In previous columns, I’ve bemoaned the lack of ‘big ideas’ in aviation and sketched out the case for re-evaluating the practicability of large airships.
Well, I’m delighted to report that the Pentagon’s Defence Advanced Research Projects Agency (DARPA) has come up with an idea that’s not just big in every sense of the word, but also involves lighter-than-air craft. This could be my dream project.
DARPA’s Tactical Technology Office (TTO) has issued a revised draft solicitation for the development of what it terms an ‘objective air vehicle’ (OAV). The scaleable design should, it says, be capable of being developed into a craft that can move more than 500 tonnes over a distance of more than 6,000 nautical miles, all without refuelling.
In a departure from traditional airship designs, which use gas (generally helium) to provide most of its lift, the envisaged hybrid OAV would use aerodynamic lift to a much greater extent. As a result, its normal state would be heavier-than-air.
To give you some idea of the challenge this project represents, today’s heavyweight champion of the skies the Antonov-225, which was designed to transport space hardware (including the Buran, the Soviet’s answer to the Space Shuttle), can lift around 250 tonnes. And Lockheed Martin’s strategic transport aircraft, the enormous C-5 Galaxy, has a payload of around half that.
Both aircraft need considerable runways, whereas a goal of the Pentagon’s airship project, dubbed WALRUS, is to produce a vehicle that could operate without a runway, hangar or any specialised infrastructure.
The purpose of the OAV is to enable unprecedented amounts of equipment and personnel to be airlifted into a combat area in the shortest possible time. The intention is to be able to transport a new type of rapid-response force, comprising around 1,800 soldiers and their equipment.
This is exactly my kind of programme. It’s daring, it represents a major change in strategy and it’s going to cause a lot of sleepless nights for competing aerospace contractors, as it’s not clear how these tough objectives will be achieved.

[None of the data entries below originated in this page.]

-- ==== Sys2Proof/Laws/Map.lean ====
section
/-! SUPPORT. Laws of sparse maps: read after write, and the canonical form is kept. -/
set_option Elab.async false
namespace Sys2Proof.Laws
open Sys2Proof.Machine

variable {α : Type}

theorem Map.find?_ins_same (m : Map α) (k : Nat) (v : α) : Map.find? (Map.ins m k v) k = some v := by
  induction m with
  | nil => simp [Map.ins, Map.find?]
  | cons p r ih =>
    obtain ⟨j, w⟩ := p
    simp only [Map.ins]
    split
    · simp [Map.find?]
    · split
      · simp [Map.find?]
      · next h _ => simp [Map.find?, h, ih]

theorem Map.find?_ins_ne (m : Map α) (k k' : Nat) (v : α) (h : k' ≠ k) :
    Map.find? (Map.ins m k v) k' = Map.find? m k' := by
  induction m with
  | nil => simp [Map.ins, Map.find?, h]
  | cons p r ih =>
    obtain ⟨j, w⟩ := p
    simp only [Map.ins]
    split
    · next e => subst e; simp [Map.find?, h]
    · split
      · simp [Map.find?, h]
      · simp [Map.find?, ih]

theorem Map.find?_del_same (m : Map α) (k : Nat) : Map.find? (Map.del m k) k = none := by
  induction m with
  | nil => simp [Map.del, Map.find?]
  | cons p r ih =>
    obtain ⟨j, w⟩ := p
    simp only [Map.del, List.filter] at *
    by_cases h : j = k
    · subst h; simpa using ih
    · have : (j != k) = true := by simp [h]
      simp [this, Map.find?, ih, Ne.symm h]

theorem Map.find?_del_ne (m : Map α) (k k' : Nat) (h : k' ≠ k) :
    Map.find? (Map.del m k) k' = Map.find? m k' := by
  induction m with
  | nil => simp [Map.del, Map.find?]
  | cons p r ih =>
    obtain ⟨j, w⟩ := p
    simp only [Map.del, List.filter] at *
    by_cases e : j = k
    · subst e; simp [Map.find?, h, ih]
    · have : (j != k) = true := by simp [e]
      simp [this, Map.find?, ih]

variable [DecidableEq α]

/-- A read after a write to the same key gives the value written. -/
theorem Map.get_put_same (m : Map α) (dflt : Nat → α) (k : Nat) (v : α) :
    Map.get (Map.put m dflt k v) dflt k = v := by
  unfold Map.put Map.get
  split
  · next h => simp [Map.find?_del_same, h]
  · simp [Map.find?_ins_same]

/-- A write leaves every other key alone. -/
theorem Map.get_put_ne (m : Map α) (dflt : Nat → α) (k k' : Nat) (v : α) (h : k' ≠ k) :
    Map.get (Map.put m dflt k v) dflt k' = Map.get m dflt k' := by
  unfold Map.put Map.get
  split
  · simp [Map.find?_del_ne _ _ _ h]
  · simp [Map.find?_ins_ne _ _ _ _ h]

omit [DecidableEq α] in
theorem Map.mem_ins (m : Map α) (k : Nat) (v : α) (p : Nat × α) (h : p ∈ Map.ins m k v) :
    p = (k, v) ∨ p ∈ m := by
  induction m with
  | nil => simpa [Map.ins] using h
  | cons q r ih =>
    obtain ⟨j, w⟩ := q
    simp only [Map.ins] at h
    split at h
    · rcases List.mem_cons.1 h with h | h
      · exact .inl h
      · exact .inr (List.mem_cons_of_mem _ h)
    · split at h
      · rcases List.mem_cons.1 h with h | h
        · exact .inl h
        · exact .inr h
      · rcases List.mem_cons.1 h with h | h
        · exact .inr (h ▸ List.mem_cons_self ..)
        · rcases ih h with h | h
          · exact .inl h
          · exact .inr (List.mem_cons_of_mem _ h)

omit [DecidableEq α] in
theorem Map.ins_sorted (m : Map α) (k : Nat) (v : α) (h : List.Pairwise (fun p q => p.1 < q.1) m) :
    List.Pairwise (fun p q => p.1 < q.1) (Map.ins m k v) := by
  induction m with
  | nil => simp [Map.ins]
  | cons q r ih =>
    obtain ⟨j, w⟩ := q
    rw [List.pairwise_cons] at h
    simp only [Map.ins]
    split
    · next e => subst e; exact List.pairwise_cons.2 ⟨h.1, h.2⟩
    · split
      · next hlt =>
        refine List.pairwise_cons.2 ⟨?_, List.pairwise_cons.2 h⟩
        intro p hp
        rcases List.mem_cons.1 hp with rfl | hp
        · exact hlt
        · exact Nat.lt_trans hlt (h.1 p hp)
      · next hne hge =>
        refine List.pairwise_cons.2 ⟨?_, ih h.2⟩
        intro p hp
        rcases Map.mem_ins r k v p hp with rfl | hp
        · simp only; omega
        · exact h.1 p hp

/-- Every write keeps the canonical form. -/
theorem Map.put_wf (m : Map α) (dflt : Nat → α) (k : Nat) (v : α) (h : Map.wf m dflt) :
    Map.wf (Map.put m dflt k v) dflt := by
  unfold Map.put
  split
  · refine ⟨h.1.sublist (List.filter_sublist), fun p hp => h.2 p (List.mem_filter.1 hp).1⟩
  · next hv =>
    refine ⟨Map.ins_sorted m k v h.1, fun p hp => ?_⟩
    rcases Map.mem_ins m k v p hp with rfl | hp
    · exact hv
    · exact h.2 p hp

theorem Map.nil_wf (dflt : Nat → α) : Map.wf ([] : Map α) dflt := ⟨List.Pairwise.nil, by simp⟩

end Sys2Proof.Laws
end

But DARPA has never been afraid of going out on a technological limb – its Experimental Survivable Testbed programme led to the world’s first operational manned stealth aircraft, the Lockheed F-117a.
Oddly enough, the late Ben Rich, head of Lockheed Martin’s highly secretive Skunk Works at the time that the F-117a was designed and built, provided a rare glimpse into the organisation’s classified activities in his 1994 book Skunk Works, when he revealed: ‘We are looking into dirigibles as the ultimate heavy-lift cargo transports.’ When someone of his standing takes airships seriously, then you’d better take them seriously too.
His thinking was echoed in a 1996 study by the USAF’s Air University, which highlighted the desirability of a heavy-lift air vehicle similar to DARPA’s WALRUS, with ‘a 500-tonne lift capability, maximum airspeed of 250 knots, maximum range at maximum gross weight of 12,500 miles, and a defensive/stealth capability’.
The authors concluded: ‘The new vehicle would have three times the effective ability of the C-5B [currently the US’s biggest airship]. The cost of airship production is also low – the cost per unit produced could be around one-third that of the C-5B.’
The study shows a drawing of Aereon Corporation’s delta-shaped Dynairship hybrid; the company has been promoting the benefits of hybrid air vehicles since the late 1950s and it would be good to see Aereon get the recognition it deserves by becoming involved in the WALRUS programme.
No one knows what the end product of WALRUS will look like yet, as there is still much preparatory ground to cover, including initial system studies and the development of a detailed concept definition for the OAV.
The next stage will be the awarding of a contract to develop, build and flight test a demonstration vehicle with an airlift capability of around 18 tonnes. The first flight could be as early as 2007.
As if the WALRUS concept was not radical enough, DARPA has singled out two advanced technologies that it would like investigated in the programme’s first phase: vacuum/air buoyancy compensator tanks and electrostatic atmospheric ion propulsion.
Buoyancy control during and after cargo off-loading will be a major focus of research, especially as the air vehicle is intended to operate with little or no infrastructure. Whether ion propulsion provide sufficient thrust for such a giant aircraft will be a topic of hot debate – but that’s the idea.
When I said no one knows what the ATD could look like, I was tempted to say that it’s certain to look nothing like any aircraft we’ve ever seen before, but then again, perhaps not. The Bedfordshire-based Advanced Technologies Group first flew a sub-scale version of a heavy lift hybrid, called SkyCat, in July 2000. The one-sixth scale SkyKitten has demonstrated the stability and feasibility of a design that is said to be scaleable up to 1,000 tonnes.
David Windle is a freelance technology and aerospace writer.